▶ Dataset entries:
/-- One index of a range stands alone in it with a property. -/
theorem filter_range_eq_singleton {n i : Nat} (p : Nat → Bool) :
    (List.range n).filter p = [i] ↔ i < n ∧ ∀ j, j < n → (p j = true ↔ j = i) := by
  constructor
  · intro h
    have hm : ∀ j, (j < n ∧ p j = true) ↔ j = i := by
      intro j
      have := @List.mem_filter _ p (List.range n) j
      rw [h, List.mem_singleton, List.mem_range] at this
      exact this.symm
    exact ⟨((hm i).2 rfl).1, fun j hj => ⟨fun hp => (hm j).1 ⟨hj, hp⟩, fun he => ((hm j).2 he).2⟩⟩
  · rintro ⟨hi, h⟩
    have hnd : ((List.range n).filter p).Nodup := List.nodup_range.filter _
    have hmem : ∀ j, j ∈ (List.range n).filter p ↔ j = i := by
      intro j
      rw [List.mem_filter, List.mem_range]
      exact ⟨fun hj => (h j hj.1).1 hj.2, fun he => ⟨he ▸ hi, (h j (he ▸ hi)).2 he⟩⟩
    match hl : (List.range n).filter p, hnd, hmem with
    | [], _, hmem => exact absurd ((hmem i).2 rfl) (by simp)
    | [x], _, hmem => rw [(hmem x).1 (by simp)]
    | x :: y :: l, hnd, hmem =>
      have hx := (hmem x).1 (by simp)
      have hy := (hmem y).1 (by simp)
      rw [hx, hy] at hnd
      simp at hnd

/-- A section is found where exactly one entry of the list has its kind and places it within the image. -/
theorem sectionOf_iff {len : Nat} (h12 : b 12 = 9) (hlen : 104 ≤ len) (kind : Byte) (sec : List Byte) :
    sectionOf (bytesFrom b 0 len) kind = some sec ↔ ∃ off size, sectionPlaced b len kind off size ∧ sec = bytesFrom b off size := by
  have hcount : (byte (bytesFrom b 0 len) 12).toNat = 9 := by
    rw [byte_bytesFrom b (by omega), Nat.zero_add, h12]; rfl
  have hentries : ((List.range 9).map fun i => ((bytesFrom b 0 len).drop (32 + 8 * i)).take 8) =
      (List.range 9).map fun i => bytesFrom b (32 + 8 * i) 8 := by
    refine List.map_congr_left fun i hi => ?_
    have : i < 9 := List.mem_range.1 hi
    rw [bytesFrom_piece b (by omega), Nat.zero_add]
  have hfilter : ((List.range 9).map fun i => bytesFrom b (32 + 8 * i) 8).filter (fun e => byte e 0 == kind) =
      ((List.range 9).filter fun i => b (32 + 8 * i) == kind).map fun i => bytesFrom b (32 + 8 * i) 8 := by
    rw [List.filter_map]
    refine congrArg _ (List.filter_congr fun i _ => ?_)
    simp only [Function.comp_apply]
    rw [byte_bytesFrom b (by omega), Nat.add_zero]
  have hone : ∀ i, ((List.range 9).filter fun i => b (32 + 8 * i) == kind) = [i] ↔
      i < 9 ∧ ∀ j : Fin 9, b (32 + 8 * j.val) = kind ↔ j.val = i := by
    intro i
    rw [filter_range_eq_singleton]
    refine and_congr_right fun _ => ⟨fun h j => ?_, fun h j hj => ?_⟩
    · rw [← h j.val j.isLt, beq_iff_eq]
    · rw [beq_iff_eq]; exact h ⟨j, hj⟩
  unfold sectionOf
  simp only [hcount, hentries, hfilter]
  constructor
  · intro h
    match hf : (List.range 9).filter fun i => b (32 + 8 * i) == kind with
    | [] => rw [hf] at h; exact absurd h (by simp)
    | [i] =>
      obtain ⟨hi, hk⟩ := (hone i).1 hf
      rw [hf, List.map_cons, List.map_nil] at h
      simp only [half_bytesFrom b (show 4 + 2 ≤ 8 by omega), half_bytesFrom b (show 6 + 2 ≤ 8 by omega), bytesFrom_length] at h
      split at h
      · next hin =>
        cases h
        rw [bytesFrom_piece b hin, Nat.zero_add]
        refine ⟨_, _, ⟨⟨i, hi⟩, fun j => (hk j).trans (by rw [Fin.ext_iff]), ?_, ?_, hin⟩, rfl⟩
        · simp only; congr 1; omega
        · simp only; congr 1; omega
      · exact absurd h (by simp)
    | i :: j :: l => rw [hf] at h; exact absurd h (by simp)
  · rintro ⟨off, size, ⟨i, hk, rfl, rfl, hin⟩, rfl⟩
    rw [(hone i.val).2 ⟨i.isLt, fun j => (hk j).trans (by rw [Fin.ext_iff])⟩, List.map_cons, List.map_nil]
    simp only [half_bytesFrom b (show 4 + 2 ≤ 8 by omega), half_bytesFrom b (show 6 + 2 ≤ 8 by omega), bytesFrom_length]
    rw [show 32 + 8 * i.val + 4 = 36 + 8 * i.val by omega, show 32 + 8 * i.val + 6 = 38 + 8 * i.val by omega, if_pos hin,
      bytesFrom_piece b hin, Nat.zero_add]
--
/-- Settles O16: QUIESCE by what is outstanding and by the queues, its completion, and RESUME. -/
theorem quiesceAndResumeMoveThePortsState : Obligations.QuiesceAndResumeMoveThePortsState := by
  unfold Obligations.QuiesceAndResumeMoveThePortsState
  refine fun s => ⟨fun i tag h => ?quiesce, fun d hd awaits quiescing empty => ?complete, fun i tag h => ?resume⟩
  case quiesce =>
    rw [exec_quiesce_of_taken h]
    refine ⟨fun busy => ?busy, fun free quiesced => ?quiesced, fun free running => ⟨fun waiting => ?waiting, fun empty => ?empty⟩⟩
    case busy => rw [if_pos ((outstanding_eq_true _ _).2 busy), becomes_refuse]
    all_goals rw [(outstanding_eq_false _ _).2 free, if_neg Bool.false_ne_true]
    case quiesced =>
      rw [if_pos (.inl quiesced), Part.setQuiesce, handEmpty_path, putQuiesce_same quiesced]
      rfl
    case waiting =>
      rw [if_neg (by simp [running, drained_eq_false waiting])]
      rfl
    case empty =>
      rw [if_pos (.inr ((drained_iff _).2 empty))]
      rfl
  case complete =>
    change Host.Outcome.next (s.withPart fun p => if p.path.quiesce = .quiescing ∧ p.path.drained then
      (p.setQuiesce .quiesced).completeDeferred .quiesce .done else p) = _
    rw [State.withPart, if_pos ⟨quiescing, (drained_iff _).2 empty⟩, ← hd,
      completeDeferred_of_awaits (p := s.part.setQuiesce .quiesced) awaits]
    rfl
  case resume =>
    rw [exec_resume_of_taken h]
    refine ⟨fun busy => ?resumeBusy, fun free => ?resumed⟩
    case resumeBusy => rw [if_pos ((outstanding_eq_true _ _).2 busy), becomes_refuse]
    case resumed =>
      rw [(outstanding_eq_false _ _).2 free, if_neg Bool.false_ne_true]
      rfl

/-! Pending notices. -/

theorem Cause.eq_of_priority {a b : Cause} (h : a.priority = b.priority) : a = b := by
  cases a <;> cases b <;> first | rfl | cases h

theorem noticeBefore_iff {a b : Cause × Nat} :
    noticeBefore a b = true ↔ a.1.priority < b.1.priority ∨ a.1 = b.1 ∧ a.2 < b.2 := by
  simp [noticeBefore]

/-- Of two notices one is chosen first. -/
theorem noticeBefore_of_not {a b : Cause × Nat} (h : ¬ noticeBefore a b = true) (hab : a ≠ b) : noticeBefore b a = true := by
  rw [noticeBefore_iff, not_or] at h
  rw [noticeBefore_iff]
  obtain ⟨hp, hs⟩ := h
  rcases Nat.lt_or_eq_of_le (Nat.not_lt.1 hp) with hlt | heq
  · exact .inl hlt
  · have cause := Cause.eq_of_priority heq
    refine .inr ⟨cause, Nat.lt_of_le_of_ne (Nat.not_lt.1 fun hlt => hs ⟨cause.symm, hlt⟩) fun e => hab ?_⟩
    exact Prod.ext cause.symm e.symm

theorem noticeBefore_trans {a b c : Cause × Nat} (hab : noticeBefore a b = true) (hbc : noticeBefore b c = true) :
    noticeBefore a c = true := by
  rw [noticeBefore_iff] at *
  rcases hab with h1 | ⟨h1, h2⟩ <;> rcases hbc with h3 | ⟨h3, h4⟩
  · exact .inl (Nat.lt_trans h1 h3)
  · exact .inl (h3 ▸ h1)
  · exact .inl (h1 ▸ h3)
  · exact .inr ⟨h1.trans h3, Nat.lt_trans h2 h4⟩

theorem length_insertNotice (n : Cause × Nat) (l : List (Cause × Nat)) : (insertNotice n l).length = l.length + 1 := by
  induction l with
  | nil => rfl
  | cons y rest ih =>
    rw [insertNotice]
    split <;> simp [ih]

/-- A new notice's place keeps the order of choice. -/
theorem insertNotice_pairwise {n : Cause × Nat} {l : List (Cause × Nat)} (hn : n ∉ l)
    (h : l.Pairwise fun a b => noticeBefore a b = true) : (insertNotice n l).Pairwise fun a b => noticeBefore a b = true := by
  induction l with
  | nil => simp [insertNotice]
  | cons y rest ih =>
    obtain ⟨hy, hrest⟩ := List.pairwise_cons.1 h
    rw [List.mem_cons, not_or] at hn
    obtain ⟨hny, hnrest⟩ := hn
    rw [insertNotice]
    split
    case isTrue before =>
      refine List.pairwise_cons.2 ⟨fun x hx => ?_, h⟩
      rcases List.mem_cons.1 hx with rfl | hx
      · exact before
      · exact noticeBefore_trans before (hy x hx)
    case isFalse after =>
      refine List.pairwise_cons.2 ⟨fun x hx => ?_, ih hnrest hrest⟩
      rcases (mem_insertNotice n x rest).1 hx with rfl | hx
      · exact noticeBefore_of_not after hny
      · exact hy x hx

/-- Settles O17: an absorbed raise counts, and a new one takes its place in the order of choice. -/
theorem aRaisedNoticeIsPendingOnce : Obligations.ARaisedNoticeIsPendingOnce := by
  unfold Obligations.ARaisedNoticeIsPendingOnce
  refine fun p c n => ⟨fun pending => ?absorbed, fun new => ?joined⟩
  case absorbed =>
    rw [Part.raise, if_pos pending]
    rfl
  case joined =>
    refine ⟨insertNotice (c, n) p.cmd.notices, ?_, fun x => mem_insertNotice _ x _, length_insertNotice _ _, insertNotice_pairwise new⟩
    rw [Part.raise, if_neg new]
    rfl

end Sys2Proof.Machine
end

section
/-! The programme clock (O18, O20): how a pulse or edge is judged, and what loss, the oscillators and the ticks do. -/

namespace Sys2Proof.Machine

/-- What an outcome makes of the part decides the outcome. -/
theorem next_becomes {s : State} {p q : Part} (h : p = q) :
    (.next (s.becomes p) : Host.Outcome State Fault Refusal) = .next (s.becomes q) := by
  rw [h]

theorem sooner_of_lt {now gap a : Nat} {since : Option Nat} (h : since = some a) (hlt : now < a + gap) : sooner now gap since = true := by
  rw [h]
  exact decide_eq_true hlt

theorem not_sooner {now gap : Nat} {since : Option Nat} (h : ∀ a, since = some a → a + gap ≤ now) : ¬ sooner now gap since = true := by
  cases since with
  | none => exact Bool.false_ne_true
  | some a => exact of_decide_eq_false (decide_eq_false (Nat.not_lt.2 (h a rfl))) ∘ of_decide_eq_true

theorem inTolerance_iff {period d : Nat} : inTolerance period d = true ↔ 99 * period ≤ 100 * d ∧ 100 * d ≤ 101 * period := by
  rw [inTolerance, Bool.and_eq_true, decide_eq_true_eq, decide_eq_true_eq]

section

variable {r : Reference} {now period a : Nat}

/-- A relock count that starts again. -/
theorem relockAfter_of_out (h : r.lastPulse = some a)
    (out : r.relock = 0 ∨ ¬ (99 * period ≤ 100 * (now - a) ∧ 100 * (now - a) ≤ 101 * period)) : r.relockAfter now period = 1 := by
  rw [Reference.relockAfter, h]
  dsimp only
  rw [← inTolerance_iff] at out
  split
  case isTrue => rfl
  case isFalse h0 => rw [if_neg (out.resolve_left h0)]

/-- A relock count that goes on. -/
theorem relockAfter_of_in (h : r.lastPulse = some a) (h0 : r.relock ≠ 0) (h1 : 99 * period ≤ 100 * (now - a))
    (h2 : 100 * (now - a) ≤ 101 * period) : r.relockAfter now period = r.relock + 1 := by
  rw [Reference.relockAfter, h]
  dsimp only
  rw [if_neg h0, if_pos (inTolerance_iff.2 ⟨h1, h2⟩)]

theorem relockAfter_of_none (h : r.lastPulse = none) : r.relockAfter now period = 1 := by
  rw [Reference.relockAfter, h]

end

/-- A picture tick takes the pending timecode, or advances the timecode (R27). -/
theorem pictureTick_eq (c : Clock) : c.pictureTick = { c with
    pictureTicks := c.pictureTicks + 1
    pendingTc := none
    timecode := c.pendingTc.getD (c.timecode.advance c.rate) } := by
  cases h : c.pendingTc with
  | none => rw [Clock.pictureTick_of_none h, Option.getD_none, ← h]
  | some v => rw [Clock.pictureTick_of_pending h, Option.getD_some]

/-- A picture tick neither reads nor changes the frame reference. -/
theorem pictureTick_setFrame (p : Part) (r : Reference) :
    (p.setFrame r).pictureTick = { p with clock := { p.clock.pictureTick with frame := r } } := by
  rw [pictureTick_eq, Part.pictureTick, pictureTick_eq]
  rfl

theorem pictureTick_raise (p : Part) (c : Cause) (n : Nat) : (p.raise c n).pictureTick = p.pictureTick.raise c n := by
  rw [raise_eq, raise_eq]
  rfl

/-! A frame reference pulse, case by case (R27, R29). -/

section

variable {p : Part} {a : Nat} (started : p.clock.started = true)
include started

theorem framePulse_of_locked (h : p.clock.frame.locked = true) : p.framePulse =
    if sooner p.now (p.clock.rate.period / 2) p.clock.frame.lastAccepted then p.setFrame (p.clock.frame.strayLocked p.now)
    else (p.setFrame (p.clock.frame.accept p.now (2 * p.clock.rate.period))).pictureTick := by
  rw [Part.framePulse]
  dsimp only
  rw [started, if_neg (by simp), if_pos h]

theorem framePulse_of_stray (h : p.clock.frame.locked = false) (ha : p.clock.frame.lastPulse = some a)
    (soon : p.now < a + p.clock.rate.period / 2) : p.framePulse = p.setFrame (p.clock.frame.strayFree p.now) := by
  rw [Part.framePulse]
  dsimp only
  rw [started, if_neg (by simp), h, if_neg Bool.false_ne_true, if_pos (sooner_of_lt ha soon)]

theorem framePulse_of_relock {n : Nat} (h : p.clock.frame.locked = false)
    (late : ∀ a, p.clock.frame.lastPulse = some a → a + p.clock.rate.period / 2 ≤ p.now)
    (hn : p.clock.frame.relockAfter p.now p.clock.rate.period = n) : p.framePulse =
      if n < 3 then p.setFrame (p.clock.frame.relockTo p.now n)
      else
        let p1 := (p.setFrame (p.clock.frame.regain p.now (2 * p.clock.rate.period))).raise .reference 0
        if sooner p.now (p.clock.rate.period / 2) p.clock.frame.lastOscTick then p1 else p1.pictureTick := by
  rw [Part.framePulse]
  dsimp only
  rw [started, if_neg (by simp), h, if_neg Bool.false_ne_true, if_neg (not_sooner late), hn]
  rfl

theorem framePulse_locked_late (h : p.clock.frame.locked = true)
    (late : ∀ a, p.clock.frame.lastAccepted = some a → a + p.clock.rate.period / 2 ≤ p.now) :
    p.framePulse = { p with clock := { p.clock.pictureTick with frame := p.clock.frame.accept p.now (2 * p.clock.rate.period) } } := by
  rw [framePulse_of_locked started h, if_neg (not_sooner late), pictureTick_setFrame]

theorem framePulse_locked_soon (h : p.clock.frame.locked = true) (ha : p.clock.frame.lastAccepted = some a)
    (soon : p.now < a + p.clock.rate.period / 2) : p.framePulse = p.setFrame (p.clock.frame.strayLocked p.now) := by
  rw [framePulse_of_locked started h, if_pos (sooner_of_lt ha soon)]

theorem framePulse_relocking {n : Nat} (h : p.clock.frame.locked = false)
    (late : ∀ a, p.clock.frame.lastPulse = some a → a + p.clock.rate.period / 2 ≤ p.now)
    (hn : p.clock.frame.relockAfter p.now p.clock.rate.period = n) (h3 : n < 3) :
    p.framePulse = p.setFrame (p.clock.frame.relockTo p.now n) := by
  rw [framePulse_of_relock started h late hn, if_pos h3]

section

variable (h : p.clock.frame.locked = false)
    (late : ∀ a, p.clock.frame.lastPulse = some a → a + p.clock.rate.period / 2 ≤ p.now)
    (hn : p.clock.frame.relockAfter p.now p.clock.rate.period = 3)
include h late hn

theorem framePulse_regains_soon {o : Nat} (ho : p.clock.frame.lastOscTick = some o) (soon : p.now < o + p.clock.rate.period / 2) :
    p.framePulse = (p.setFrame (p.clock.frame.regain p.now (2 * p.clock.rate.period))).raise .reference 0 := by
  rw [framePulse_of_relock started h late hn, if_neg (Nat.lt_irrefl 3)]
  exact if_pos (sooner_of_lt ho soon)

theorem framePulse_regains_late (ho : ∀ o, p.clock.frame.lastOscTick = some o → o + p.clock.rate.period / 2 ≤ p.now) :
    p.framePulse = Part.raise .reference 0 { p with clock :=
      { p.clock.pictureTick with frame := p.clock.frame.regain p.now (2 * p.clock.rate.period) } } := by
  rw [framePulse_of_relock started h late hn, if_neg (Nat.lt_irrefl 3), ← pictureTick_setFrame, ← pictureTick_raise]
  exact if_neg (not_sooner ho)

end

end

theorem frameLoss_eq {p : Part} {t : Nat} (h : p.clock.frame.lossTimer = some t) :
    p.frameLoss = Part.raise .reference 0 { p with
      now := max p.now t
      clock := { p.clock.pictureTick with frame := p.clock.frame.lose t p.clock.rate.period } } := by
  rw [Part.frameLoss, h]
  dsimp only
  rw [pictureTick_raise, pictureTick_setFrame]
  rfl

▶ Problem:
Both the line containing "a property. -/" and the line containing "rw [List.filter_map]" belong in the answer. Print them and every line above that falls between them exactly, and no others.

▶ Answer for this exercise:
/-- One index of a range stands alone in it with a property. -/
theorem filter_range_eq_singleton {n i : Nat} (p : Nat → Bool) :
    (List.range n).filter p = [i] ↔ i < n ∧ ∀ j, j < n → (p j = true ↔ j = i) := by
  constructor
  · intro h
    have hm : ∀ j, (j < n ∧ p j = true) ↔ j = i := by
      intro j
      have := @List.mem_filter _ p (List.range n) j
      rw [h, List.mem_singleton, List.mem_range] at this
      exact this.symm
    exact ⟨((hm i).2 rfl).1, fun j hj => ⟨fun hp => (hm j).1 ⟨hj, hp⟩, fun he => ((hm j).2 he).2⟩⟩
  · rintro ⟨hi, h⟩
    have hnd : ((List.range n).filter p).Nodup := List.nodup_range.filter _
    have hmem : ∀ j, j ∈ (List.range n).filter p ↔ j = i := by
      intro j
      rw [List.mem_filter, List.mem_range]
      exact ⟨fun hj => (h j hj.1).1 hj.2, fun he => ⟨he ▸ hi, (h j (he ▸ hi)).2 he⟩⟩
    match hl : (List.range n).filter p, hnd, hmem with
    | [], _, hmem => exact absurd ((hmem i).2 rfl) (by simp)
    | [x], _, hmem => rw [(hmem x).1 (by simp)]
    | x :: y :: l, hnd, hmem =>
      have hx := (hmem x).1 (by simp)
      have hy := (hmem y).1 (by simp)
      rw [hx, hy] at hnd
      simp at hnd

/-- A section is found where exactly one entry of the list has its kind and places it within the image. -/
theorem sectionOf_iff {len : Nat} (h12 : b 12 = 9) (hlen : 104 ≤ len) (kind : Byte) (sec : List Byte) :
    sectionOf (bytesFrom b 0 len) kind = some sec ↔ ∃ off size, sectionPlaced b len kind off size ∧ sec = bytesFrom b off size := by
  have hcount : (byte (bytesFrom b 0 len) 12).toNat = 9 := by
    rw [byte_bytesFrom b (by omega), Nat.zero_add, h12]; rfl
  have hentries : ((List.range 9).map fun i => ((bytesFrom b 0 len).drop (32 + 8 * i)).take 8) =
      (List.range 9).map fun i => bytesFrom b (32 + 8 * i) 8 := by
    refine List.map_congr_left fun i hi => ?_
    have : i < 9 := List.mem_range.1 hi
    rw [bytesFrom_piece b (by omega), Nat.zero_add]
  have hfilter : ((List.range 9).map fun i => bytesFrom b (32 + 8 * i) 8).filter (fun e => byte e 0 == kind) =
      ((List.range 9).filter fun i => b (32 + 8 * i) == kind).map fun i => bytesFrom b (32 + 8 * i) 8 := by
    rw [List.filter_map]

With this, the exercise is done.